Tomáš Oplištil (Realia): Rent indexation is working for us

Published: 02. 06. 2023

Tell me about Realia’s investment strategy these days. Have you had to adjust to changing conditions?
We haven’t changed a thing since the beginning. At the beginning we decided we will buy completely occupied retail parks, and have no development in the fund. In practice, that means if we buy a park on Monday, on Tuesday we have cash flow from it.

We of course also focus on long lease agreements, and along with that we have long bank loans, usually five years. That’s why we were able to make a 15% return last year, because we have fixed interest rates. Our average interest rate on a fund level is 2.9%, all-in, and the next fixation of the loans is in about three years. So, from the point of view of the existing portfolio, we don’t really worry about what’s happening with interest rates.

What’s the breakdown of your income and your loans?
We make 60% of our income in euro and 40% in Czech koruna and it’s the same breakdown for our loans. The average interest rate for euros is 2.4% and the average for koruna is approximately 3.7%, so the mixed average is 2.9% for the whole fund.

Covid was arguably the ’break out’ moment for retail parks. Are they still popular, because investors are confident they could survive the next pandemic, or is it more now a more general confidence about them?
I’d say it’s more general. When we do new transactions or lease renegotiations, nobody talks about Covid anymore. I think Covid gave retail parks a real push and now everyone knows about them. Investors remember how durable this asset class was during Covid.

What are Realia’s targets?
We made an internal target to reach a portfolio value of at least CZK 3 billion. We’re halfway there at about CZK 1.6 billion. We are not in a hurry; we choose retail parks carefully. We prefer quality over quantity.

What are your incentives, as fund managers? Are you success-based or do you get paid for increasing the size of your assets under management?
Not for us. All our management including the founder have our own money in the fund. The way it works is first we have to deliver a 6% return on Czech income and 5% in euro. If the fund achieves that, then the rest of the profits are split in a defined way between fund investors, owner and managers. That means we’re highly motivated — not just to be big but that everything works properly in order to drive profits. There’s no direct management fee like the way the most of the funds do it.
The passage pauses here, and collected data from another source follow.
-- ==== Sys2Proof/WellFormed.lean ====
section
/-! DEFINITION. Well-formed instructions. Every operand of `Instr` has the exact width of its field (30_encoding.md R81), so the
one check left is R86's: the opcode byte is in `IMPLEMENTED_OPCODES`. -/

namespace Sys2Proof

/-- `i` is an instruction of a machine with this configuration: its opcode byte is in `IMPLEMENTED_OPCODES` (R86). -/
def Instr.wellFormed (cfg : Config) (i : Instr) : Bool :=
  cfg.implemented.contains (opcode i)

end Sys2Proof
end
Six percent is about what you can earn these days just by putting your money in a savings account. Are you worried about redemptions, and has it become tougher to raise new money from outside investors?

First, we treat our investment as a mid or long-term one. That means the minimum investment period is 4 years, whereas these high interest rates are probably just for this year and next year. We’re aiming of course for at least 6%, but if the fund exceeds that we split it with investors. So, I think they have reasons to put money in our fund and last year’s results confirm that.

But to answer your question, there’s definitely been an impact. More and more investors have been deciding to put money into the bank and look for the next opportunity. In terms of fund raising, it was definitely a bit of a complication. But that’s the same for all the funds.

Not all funds may not be in such a strong position in terms of debt. Do you expect to see opportunities to buy retail parks as some investors come under pressure?
We have seen opportunities over the last 12 months and I feel there is still an opportunity to get assets at a good price if the seller is under pressure.

How’s rent indexation working for you?
Lovely. It’s my favorite question. With inflation at 15%, it creates a lot of revenue. We’ve managed to transfer it all into the invoicing, even though we’d been thinking about trading a discount on inflation for lease prolongations.

Doesn’t that mean your tenants are able to increase their own revenues as well through price increases?

Some of them actually increased their prices prior to inflation, so they were pretty ready for the situation.

It must also mean you’re confident you could fill the space if some of your tenants couldn’t or wouldn’t accept it.
That’s the situation. I’m not saying the market is extremely easy. Some companies are hesitating about expansion right now, but we know some others who are looking to expand in the Czech market. So, we’re not very worried about re-leasing the space.

What’s the yield for retail parks at the moment?
Reports from real estate agencies say it’s 6.25% for prime yields for the first quarter. My assumption on the market level right now is around 6.5%.

Does that mean if there was one on sale for 6.5% you would consider buying it?
It would depend on the quality. For example, with our fund we have an average yield of 7.1% because we made good acquisitions directly to the fund. If there’s a quality product we can buy for between 6.5% and 7%. But if we are buying a retail park where there is no good initial financing that we could take over, then due to the current rates we are forced to act above 7%.